Reading Online Novel

The Broken Land(3)



My feet begin to walk of their own accord. Without realizing it, I find myself loping through the trees with Spirit lights bobbing around me. Are they following me? When the two guards in front of the captives see me coming, they tip their heads.

I lift a hand and casually kneel by the oldest woman to test her ropes. A moan escapes her lips. She has a wrinkled oval face with graying black hair and the hateful eyes of a caged she-wolf.

Barely audible, I say, “Every man here is dead tired.”

This is a dream. I’m not really betraying my people.

She stares at me with her jaw clenched.

I pull a hafted chert knife from my belt and slip it into her fingers. “Wait for the right moment.”

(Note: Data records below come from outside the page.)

-- ==== Sys2Proof/Machine/Descriptors.lean ====
section
/-! DEFINITION. Family 2: RDFLG and RDBD (41_descriptors.md). Every byte value is accepted (R82). -/

namespace Sys2Proof.Machine

/-- RDFLG (R110): all eight bits are kept. -/
def execRdflg (s : State) : Host.Outcome State Fault Refusal :=
  readField s 4 1 fun bs =>
    .next { s with flg := BitVec.ofNat 8 (leNat bs), nread := 5, st := .flagsRead }

/-- RDBD (R114): all eight bits are kept. -/
def execRdbd (s : State) : Host.Outcome State Fault Refusal :=
  readField s 5 1 fun bs =>
    .next { s with bd := BitVec.ofNat 8 (leNat bs), nread := 6, st := .blockDescRead }

end Sys2Proof.Machine
end

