-- ==== Sys2Proof/Laws/Memory.lean ====
section
/-! SUPPORT. The buffer: read after write, writes elsewhere, and the canonical form kept by every operation. -/

namespace Sys2Proof.Machine

theorem readByte_writeByte (m : List Host.Cell) (a b : Nat) (v : Byte) :
    readByte (writeByte m a v) b = if b = a then some v else readByte m b := by
  induction m with
  | nil => by_cases h : a = b <;> simp [writeByte, readByte, h, eq_comm]
  | cons c m ih =>
    unfold writeByte
    split
    · by_cases h : a = b <;> simp [readByte, h, eq_comm]
    · split
      · subst a
        by_cases h : c.1 = b
        · simp [readByte, h]
        · simp [readByte, h, Ne.symm h]
      · rename_i h2
        by_cases h3 : c.1 = b
        · subst h3
          simp [readByte, Ne.symm h2]
        · simp [readByte, h3, ih]

theorem readByte_writeBytes (m : List Host.Cell) (a b : Nat) (bs : List Byte) :
    readByte (writeBytes m a bs) b = if a ≤ b ∧ b < a + bs.length then bs[b - a]? else readByte m b := by
  induction bs generalizing m a with
  | nil => simp [writeBytes]
  | cons v bs ih =>
    rw [writeBytes, ih, readByte_writeByte]
    by_cases h0 : b = a
    · subst h0; simp
    · by_cases h1 : a ≤ b ∧ b < a + (v :: bs).length
      · have h2 : a + 1 ≤ b ∧ b < a + 1 + bs.length := by simp at h1; omega
        rw [if_pos h2, if_pos h1, show b - a = (b - (a + 1)) + 1 by omega, List.getElem?_cons_succ]
      · have h2 : ¬(a + 1 ≤ b ∧ b < a + 1 + bs.length) := by simp at h1; omega
        rw [if_neg h2, if_neg h0, if_neg h1]

theorem readBytes_length {m : List Host.Cell} {a n : Nat} {bs : List Byte} (h : readBytes m a n = some bs) :
    bs.length = n := by
  induction n generalizing a bs with
  | zero => simp [readBytes] at h; simp [← h]
  | succ n ih =>
    unfold readBytes at h
    split at h
    · rename_i b bs' _ hb
      cases h
      simp [ih hb]
    · cases h

/-- A range read gives the bytes, when every one of them is there. -/
theorem readBytes_of_bytes {m : List Host.Cell} {B : Nat → Byte} {a n : Nat}
    (h : ∀ i, i < n → readByte m (a + i) = some (B (a + i))) :
    readBytes m a n = some ((List.range' a n).map B) := by
  induction n generalizing a with
  | zero => rfl
  | succ n ih =>
    have h0 := h 0 (by omega)
    have hr : readBytes m (a + 1) n = some ((List.range' (a + 1) n).map B) :=
      ih fun i hi => by
      have := h (i + 1) (by omega)
      rwa [show a + (i + 1) = a + 1 + i by omega] at this
    rw [readBytes, hr, show readByte m a = some (B a) from h0]
    simp [List.range'_succ]

theorem readBytes_one {m : List Host.Cell} {a : Nat} {bs : List Byte} (h : readBytes m a 1 = some bs) :
    ∃ b, readByte m a = some b ∧ bs = [b] := by
  simp only [readBytes] at h
  split at h
  · rename_i b bs' hb hbs
    injection hbs with hbs
    injection h with h
    exact ⟨b, hb, by rw [← h, ← hbs]⟩
  · cases h

theorem ofNat_leNat_one (b : Byte) : BitVec.ofNat 8 (leNat [b]) = b := by
  apply BitVec.eq_of_toNat_eq
  simp [leNat]

/-- A range read depends on the bytes of the range only. -/
theorem readBytes_congr {m m' : List Host.Cell} {a n : Nat}
    (h : ∀ b, a ≤ b → b < a + n → readByte m' b = readByte m b) : readBytes m' a n = readBytes m a n := by
  induction n generalizing a with
  | zero => rfl
  | succ n ih =>
    rw [readBytes, readBytes, h a (by omega) (by omega), ih fun b h1 h2 => h b (by omega) (by omega)]

theorem mem_writeByte {m : List Host.Cell} {a : Nat} {v : Byte} {c : Host.Cell} (h : c ∈ writeByte m a v) :
    c = (a, v) ∨ c ∈ m := by
  induction m with
  | nil => simp [writeByte] at h; exact .inl h
  | cons d m ih =>
    unfold writeByte at h
    split at h
    · simpa using h
    · split at h
      · rcases List.mem_cons.1 h with h | h
        · exact .inl h
        · exact .inr (List.mem_cons_of_mem _ h)
      · rcases List.mem_cons.1 h with h | h
        · exact .inr (h ▸ List.mem_cons_self)
        · exact (ih h).imp id (List.mem_cons_of_mem _)

theorem writeByte_wf {m : List Host.Cell} (h : Memory.wf m) (a : Nat) (v : Byte) : Memory.wf (writeByte m a v) := by
  induction m with
  | nil => simp [writeByte, Memory.wf]
  | cons c m ih =>
    obtain ⟨hc, hm⟩ := List.pairwise_cons.1 h
    unfold writeByte
    split
    · rename_i hlt
      refine List.pairwise_cons.2 ⟨fun d hd => ?_, h⟩
      rcases List.mem_cons.1 hd with hd | hd
      · rw [hd]; exact hlt
      · exact Nat.lt_trans hlt (hc d hd)
    · split
      · rename_i heq
        exact List.pairwise_cons.2 ⟨fun d hd => by simpa only [heq] using hc d hd, hm⟩
      · refine List.pairwise_cons.2 ⟨fun d hd => ?_, ih hm⟩
        rcases mem_writeByte hd with rfl | hd
        · simp only; omega
        · exact hc d hd

/-- Every memory operation keeps the canonical form; `writeByte` and this are all of them that write. -/
theorem writeBytes_wf {m : List Host.Cell} (h : Memory.wf m) (a : Nat) (bs : List Byte) :
    Memory.wf (writeBytes m a bs) := by
  induction bs generalizing m a with
  | nil => exact h
  | cons b bs ih => exact ih (writeByte_wf h a b) (a + 1)

theorem reset_buf_wf : Memory.wf State.reset.buf := List.Pairwise.nil

end Sys2Proof.Machine
end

My clan will hunt me down and kill me for this.

A soft gleam swells in the darkness around me, and I realize the Spirit lights have gathered like fireflies to watch me. They blink and twinkle.

Am I dead? Was I killed in the battle, and I am actually one of them, but do not yet realize it?

The elder’s expression slackens as her hand goes tight around the knife. “Is this some trick?”

I do not answer, but rise and walk over to the two guards. “Utz, Hannock, you must both be starving. Why don’t you go eat? I’ll take this watch.”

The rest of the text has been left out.